During most of the Protestant mission era, Paul’s insistence that conversion be to Christ alone has prevailed. Even former cannibals have not been removed from their tribe in order to be better believers in another culture. As the gospel was brought to tribes in Africa, the Amazon, and the Pacific, believers remained in and identified with their own people groups while consistently being delivered from their idolatrous, violent or sexually-depraved ways. We did not make it difficult for movements to develop in these people groups, even though most went through various kinds of syncretism as they grew in their faith, similar to our own histories.
 
Only in some contexts have Paul’s biblical missiological principles been called into question by Protestants, and actively stigmatized by some. Believers from Hindu and Muslim people groups, in particular, have been taught to “come out from among them” (2 Cor. 6:16-18, Isa. 52:11). But Paul used this phrase concerning demonic practices, not in reference to people group affiliation. Paul is reminding the Corinthian believers that God has become their Father, and now lives and walks among them, making them His own people (without becoming Jews). The transformation of character, the new creation, happens to believers within their own families and people group, affecting the whole like yeast in the dough.
 
Evangelicals have had great success establishing the gospel in tribal groups where the revelation God gave to Paul has been applied. But there has been very little success in 200 years among Hindu, Muslim and other groups where we have encouraged a break with their families and/or people group in order to become believers in a different culture. When new believers are isolated from their families and people group, no movement to Christ develops within that people group. In fact, the opposite happens, as their families and people group become determined not to let Christianity “steal” their family members.
 
A Call to Return to Paul’s Principles for Reaching Frontier People Groups
I believe unless we fully understand and return to Pauline principles of implanting the gospel into families, without removing them from their socio-religious-political communities, we will continue to make little progress in today’s largest remaining Frontier People Groups.
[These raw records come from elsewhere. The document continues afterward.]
/-! ### Packets -/

/-- A send turn places the head beat, else the head fault report, else the send point's request, the first that is
eligible; its retry window starts at its first offer and its receipt is awaited (R58, R73, R74, R82, R91). -/
def Obligations.SendTurnsFollowThePriority : Prop :=
  ∀ s e : State, e = s.enter .between → e.running = true → e.engine.outstanding = none → e.pins.spanReset = false →
    (∀ b rest, e.inbound.beats = b :: rest → e.inbound.head = .fresh →
      exec .sendTurn s = .next
        { e with
          inbound := { e.inbound with head :=
            { offer := .outstanding, window := { timer := some (e.startTimer e.retryLimit), expired := false } } }
          engine := { e.engine with outstanding := some .beat }
          out := { e.out with packet := some (.beat b.beat) } }) ∧
    (∀ r rest, (e.inbound.beats = [] ∨ e.inbound.head.offer = .waiting) → e.engine.reports = r :: rest →
      e.engine.reportHead = .fresh →
      exec .sendTurn s = .next
        { e with
          engine := { e.engine with
            reportHead :=
              { offer := .outstanding, window := { timer := some (e.startTimer e.retryLimit), expired := false } }
            outstanding := some .report }
          out := { e.out with packet := some (.faultReport e.power.node r.dest r.faultCode r.address) } }) ∧
    ∀ (p : SendPoint) (a : SpanAddr), (e.inbound.beats = [] ∨ e.inbound.head.offer = .waiting) →
      (e.engine.reports = [] ∨ e.engine.reportHead.offer = .waiting) → e.engine.abandoned = false →
      e.engine.sendPoint = some p → p.offer = .eligible → p.window = .fresh → p.req.dest = .span a →
      p.req.kind = .write →
      exec .sendTurn s = .next
        { e with
          engine := { e.engine with
            sendPoint := some { p with
              offer := .outstanding, window := { timer := some (e.startTimer e.retryLimit), expired := false } }
            outstanding := some .sendPoint }
          out := { e.out with
            packet := some (.memory .write e.power.node p.tag a p.req.words p.req.confirm p.req.enables p.req.data) } }

/-- A memory request: silence while SPAN-RESET is asserted and outside the aperture; then CHECK, FULL in sleep, DENIED by
the gate, TAKEN while the Inbound Queue has room, and FULL, in that order, with everything each leaves alone (R61, R67,
R68, R71, R120). -/
def Obligations.MemoryRequestsAreDecidedInOrder : Prop :=
  ∀ (s e : State) (p : MemoryPacket), e = s.enter .packets → e.running = true → e.raised = [] →
    exec (.inboundMemoryRequest p) s = .next
      (if e.pins.spanReset = true then e.reply none
      else if ¬(e.apertureEnabled = true ∧ p.address.toNat / 4096 = e.apertureNumber.toNat ∧
          p.address.toNat % 4096 < 2048) then
        e.reply none
      else if ¬(p.valueOk = true ∧ (p.words = 1 ∨ p.words = 2 ∨ p.words = 4 ∨ p.words = 8) ∧
          p.address.toNat % (4 * p.words) = 0 ∧ (p.kind = .lockRead ∨ p.kind = .unlockWrite → p.words = 2)) then
        e.reply (some .check)
      else if e.power.asleep = true then e.reply (some .full)
      else if e.gateDecision p.kind p.source (BitVec.ofNat 8 (p.address.toNat % 2048 / 8)) = false then
        State.reply (some .denied)
          (e.logged
            { code := .gateDenied, origin := .inbound, tag := some p.tag, kind := some p.kind.kind
              address := some p.address, page := none, offset := none, peer := some p.source })
      else if e.inbound.queue.length < 4 then
        State.reply (some .taken)
          (State.numbered
            { e with inbound := { e.inbound with queue := e.inbound.queue ++
              [{ serial := e.sched.serial, kind := p.kind, source := p.source, tag := p.tag, address := p.address
                 offset := BitVec.ofNat 11 (p.address.toNat % 2048), words := p.words, confirm := p.confirm
                 enables := p.enables, data := p.data, answering := false }] } })
      else e.reply (some .full))

/-- An inbound NOTICE is DENIED by NOTICE SOURCES, FULL with 14 NOTICE records or 16 records, else TAKEN; a FAULT-REPORT
is FULL with 16 records, else TAKEN at level 3; each record taken joins the queue with the next sequence number. While
SPAN-RESET is asserted neither is answered, and nothing changes (R69, R71, R126, R127, R128). -/
def Obligations.NoticesJoinTheQueue : Prop :=
  ∀ (s e : State) (p : NoticePacket) (q : FaultReportPacket), e = s.enter .packets → e.running = true → e.raised = [] →
    (e.pins.spanReset = true →
      exec (.inboundNotice p) s = .next (e.reply none) ∧ exec (.inboundFaultReport q) s = .next (e.reply none)) ∧
    (e.pins.spanReset = false → p.valueOk = true → p.level ≤ 3 → p.destination = e.power.node →
      exec (.inboundNotice p) s = .next
        (if (e.setting 7).getLsbD p.source.toNat = false then e.reply (some .denied)
        else if 14 ≤ (e.notices.queue.filter NoticeRecord.isNotice).length ∨ 16 ≤ e.notices.queue.length then
          e.reply (some .full)
        else
          State.reply (some .taken)
            { e with notices := { e.notices with
                queue := e.notices.queue ++
                  [{ body := .notice p.code, level := BitVec.ofNat 2 p.level, source := p.source
                     sequence := e.notices.arrival }]
                arrival := e.notices.arrival + 1 } })) ∧
    (e.pins.spanReset = false → q.valueOk = true → q.destination = e.power.node →
      exec (.inboundFaultReport q) s = .next
        (if 16 ≤ e.notices.queue.length then e.reply (some .full)
        else
          State.reply (some .taken)
            { e with notices := { e.notices with
                queue := e.notices.queue ++
                  [{ body := .faultReport q.faultCode q.address, level := 3, source := q.source
                     sequence := e.notices.arrival }]
                arrival := e.notices.arrival + 1 } }))
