-- ==== Sys2Proof/Laws/Frames.lean ====
section
/-! SUPPORT. Every shared operation: the fields of State that it never changes. -/

namespace Sys2Proof.Machine

@[simp] theorem State.logBatch_keeps (s : State) : (State.logBatch s).pending = s.pending ∧ (State.logBatch s).sched
    = s.sched ∧ (State.logBatch s).pins = s.pins ∧ (State.logBatch s).power = s.power ∧ (State.logBatch s).host =
    s.host ∧ (State.logBatch s).addr = s.addr ∧ (State.logBatch s).streams = s.streams ∧ (State.logBatch s).map =
    s.map ∧ (State.logBatch s).engine = s.engine ∧ (State.logBatch s).ilu = s.ilu ∧ (State.logBatch s).xmm = s.xmm ∧
    (State.logBatch s).gate = s.gate ∧ (State.logBatch s).inbound = s.inbound ∧ (State.logBatch s).notices =
    s.notices ∧ (State.logBatch s).settings = s.settings ∧ (State.logBatch s).out = s.out := by
  and_intros <;> first | rfl | (simp only [State.logBatch]; (repeat' split) <;> simp)

@[simp] theorem State.place_keeps (r : Request) (s : State) : (State.place r s).pending = s.pending ∧ (State.place r
    s).sched = s.sched ∧ (State.place r s).raised = s.raised ∧ (State.place r s).pins = s.pins ∧ (State.place r
    s).power = s.power ∧ (State.place r s).host = s.host ∧ (State.place r s).addr = s.addr ∧ (State.place r s).map =
    s.map ∧ (State.place r s).ilu = s.ilu ∧ (State.place r s).xmm = s.xmm ∧ (State.place r s).gate = s.gate ∧
    (State.place r s).inbound = s.inbound ∧ (State.place r s).notices = s.notices ∧ (State.place r s).log = s.log ∧
    (State.place r s).settings = s.settings ∧ (State.place r s).out = s.out := by
  and_intros <;> first | rfl | (simp only [State.place]; (repeat' split) <;> simp)

@[simp] theorem State.enterStaged_keeps (s : State) : (State.enterStaged s).pending = s.pending ∧ (State.enterStaged
    s).sched = s.sched ∧ (State.enterStaged s).raised = s.raised ∧ (State.enterStaged s).pins = s.pins ∧
    (State.enterStaged s).power = s.power ∧ (State.enterStaged s).host = s.host ∧ (State.enterStaged s).addr =
    s.addr ∧ (State.enterStaged s).map = s.map ∧ (State.enterStaged s).ilu = s.ilu ∧ (State.enterStaged s).xmm =
    s.xmm ∧ (State.enterStaged s).gate = s.gate ∧ (State.enterStaged s).inbound = s.inbound ∧ (State.enterStaged
    s).notices = s.notices ∧ (State.enterStaged s).log = s.log ∧ (State.enterStaged s).settings = s.settings ∧
    (State.enterStaged s).out = s.out := by
  and_intros <;> first | rfl | (simp only [State.enterStaged]; (repeat' split) <;> simp)

@[simp] theorem State.entryFreed_keeps (s : State) : (State.entryFreed s).pending = s.pending ∧ (State.entryFreed
    s).sched = s.sched ∧ (State.entryFreed s).raised = s.raised ∧ (State.entryFreed s).pins = s.pins ∧
    (State.entryFreed s).power = s.power ∧ (State.entryFreed s).host = s.host ∧ (State.entryFreed s).addr = s.addr ∧
    (State.entryFreed s).map = s.map ∧ (State.entryFreed s).ilu = s.ilu ∧ (State.entryFreed s).xmm = s.xmm ∧
    (State.entryFreed s).gate = s.gate ∧ (State.entryFreed s).inbound = s.inbound ∧ (State.entryFreed s).notices =
    s.notices ∧ (State.entryFreed s).log = s.log ∧ (State.entryFreed s).settings = s.settings ∧ (State.entryFreed
    s).out = s.out := by
  and_intros <;> first | rfl | (simp only [State.entryFreed]; (repeat' split) <;> simp)
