/-- Lapsing a collection keeps what it owes (R2). -/
theorem HostPort.lapse_sound {h : HostPort} (hs : h.sound) : h.lapse.sound := by
  obtain ⟨hr, hiff, howed⟩ := hs
  refine ⟨hr, by simpa [HostPort.lapse] using hiff, ?_⟩
  intro c hc
  obtain ⟨d, hd, rfl⟩ := Option.map_eq_some_iff.mp hc
  exact howed d hd

/-- No command owes more than 9 parameters (R4). -/
theorem owed_le_nine (c : Command) (supply : Bool) : c.owed supply ≤ 9 := by
  cases c <;> cases supply <;> decide

/-! ### The Notice Queue (R125 to R130) -/

/-- Records that leave the queue leave it sound. -/
theorem Notices.sound.of_sublist {n m : Notices} (h : n.sound) (hq : m.queue.Sublist n.queue)
    (hw : m.withdrawn = true → m.taken.any NoticeRecord.isNotice = true) : m.sound := by
  obtain ⟨hlen, hcount, -⟩ := h
  exact ⟨hq.length_le.trans hlen, (hq.countP_le).trans hcount, hw⟩

/-- TAKE NOTICE (R130). -/
theorem Notices.take_sound {n : Notices} (h : n.sound) : n.take.sound :=
  h.of_sublist List.eraseP_sublist (by simp [Notices.take])

/-- What a RECALL names is a NOTICE (R129). -/
theorem NoticeRecord.isNotice_of_recalledBy {r : NoticeRecord} {p : NoticePacket} (h : r.recalledBy p = true) :
    r.isNotice = true := by
  have hb : r.body = .notice p.code := by simp_all [NoticeRecord.recalledBy]
  simp [NoticeRecord.isNotice, hb]

/-- A RECALL (R129). -/
theorem Notices.recall_sound {n : Notices} (p : NoticePacket) (h : n.sound) : (n.recall p).sound := by
  unfold Notices.recall
  split
  · exact h.of_sublist List.eraseP_sublist h.2.2
  · cases htaken : n.taken with
    | none => simpa using h
    | some r =>
      split
      next hmatch =>
        have hr : r.isNotice = true := NoticeRecord.isNotice_of_recalledBy (by simpa using hmatch)
        exact h.of_sublist (List.Sublist.refl _) fun _ => by simp [hr]
      · exact h

/-- A record that finds room in the queue (R127, R128). -/
theorem State.queueRecord_notices_sound {s : State} {body : NoticeBody} {level : Level} {source : Node}
    (h : s.notices.sound) (hlen : s.notices.queue.length < 16)
    (hcount : (∃ c, body = .notice c) → s.notices.queue.countP NoticeRecord.isNotice < 14) :
    (s.queueRecord body level source).notices.sound := by
  obtain ⟨-, hle, hw⟩ := h
  refine ⟨?_, ?_, hw⟩
  · simp only [State.queueRecord, List.length_append, List.length_singleton]; omega
  · cases body with
    | notice c =>
      have := hcount ⟨c, rfl⟩
      simp only [State.queueRecord, List.countP_append, List.countP_singleton]
      split <;> omega
    | faultReport c a => simpa [State.queueRecord, List.countP_append, NoticeRecord.isNotice] using hle

/-! ### The four together -/

/-- The Fault Log, the settings, the Host Port and the Notice Queue are as the manual allows. -/
structure State.PortSound (s : State) : Prop where
  log : s.log.sound
  settings : s.settingsSound
  host : s.host.sound
  notices : s.notices.sound

/-- Soundness of the settings is a matter of that field. -/
theorem State.settingsSound_congr {s t : State} (h : t.settings = s.settings) (hs : s.settingsSound) :
    t.settingsSound := by
  unfold State.settingsSound State.setting
  rw [h]
  exact hs
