-- ==== Sys2Proof/Word.lean ====
section
/-! DEFINITION. The words of the bignum CORE: digits, digit sequences and their value (00_scope R10), bytes,
command words, register numbers. -/

namespace Sys2Proof

/-- A digit sequence, index 0 first and least significant (R10, R36). A digit is an unsigned value `d` with
`0 <= d < B` (R5); `B` is a build parameter, so a digit is a number and "every digit is below `B`" is an invariant
(log entry 6). -/
abbrev Digits := List Nat

/-- One cell of the text buffer (R28). -/
abbrev Byte := BitVec 8

/-- The 32-bit word the host writes to `CMD` (R49). -/
abbrev CommandWord := BitVec 32

/-- A register field names one of `N0` .. `N15` (R16, R50). -/
abbrev RegId := Fin 16

/-- `val(a) = a[0] + a[1]*B + ... + a[n-1]*B^(n-1)` (R10). -/
def val (B : Nat) : Digits → Nat
  | [] => 0
  | d :: ds => d + B * val B ds

end Sys2Proof
end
If the apostles released the Romans becoming believers to remain in their families and remain Roman citizens, in spite of the religious requirements and heinous sins of that powerful extensive society, should we not apply the same principles today? Thankfully, where Paul’s biblical principles are being applied, movements among some of the most “resistant” people groups are now appearing.
 
It is not enough to identify which groups have the least help and are making the least progress in receiving the Good News. We also need to go back to following the biblical and historical principles God has shown us  for sparking indigenous movements in Frontier People Groups and training global workers in these principles.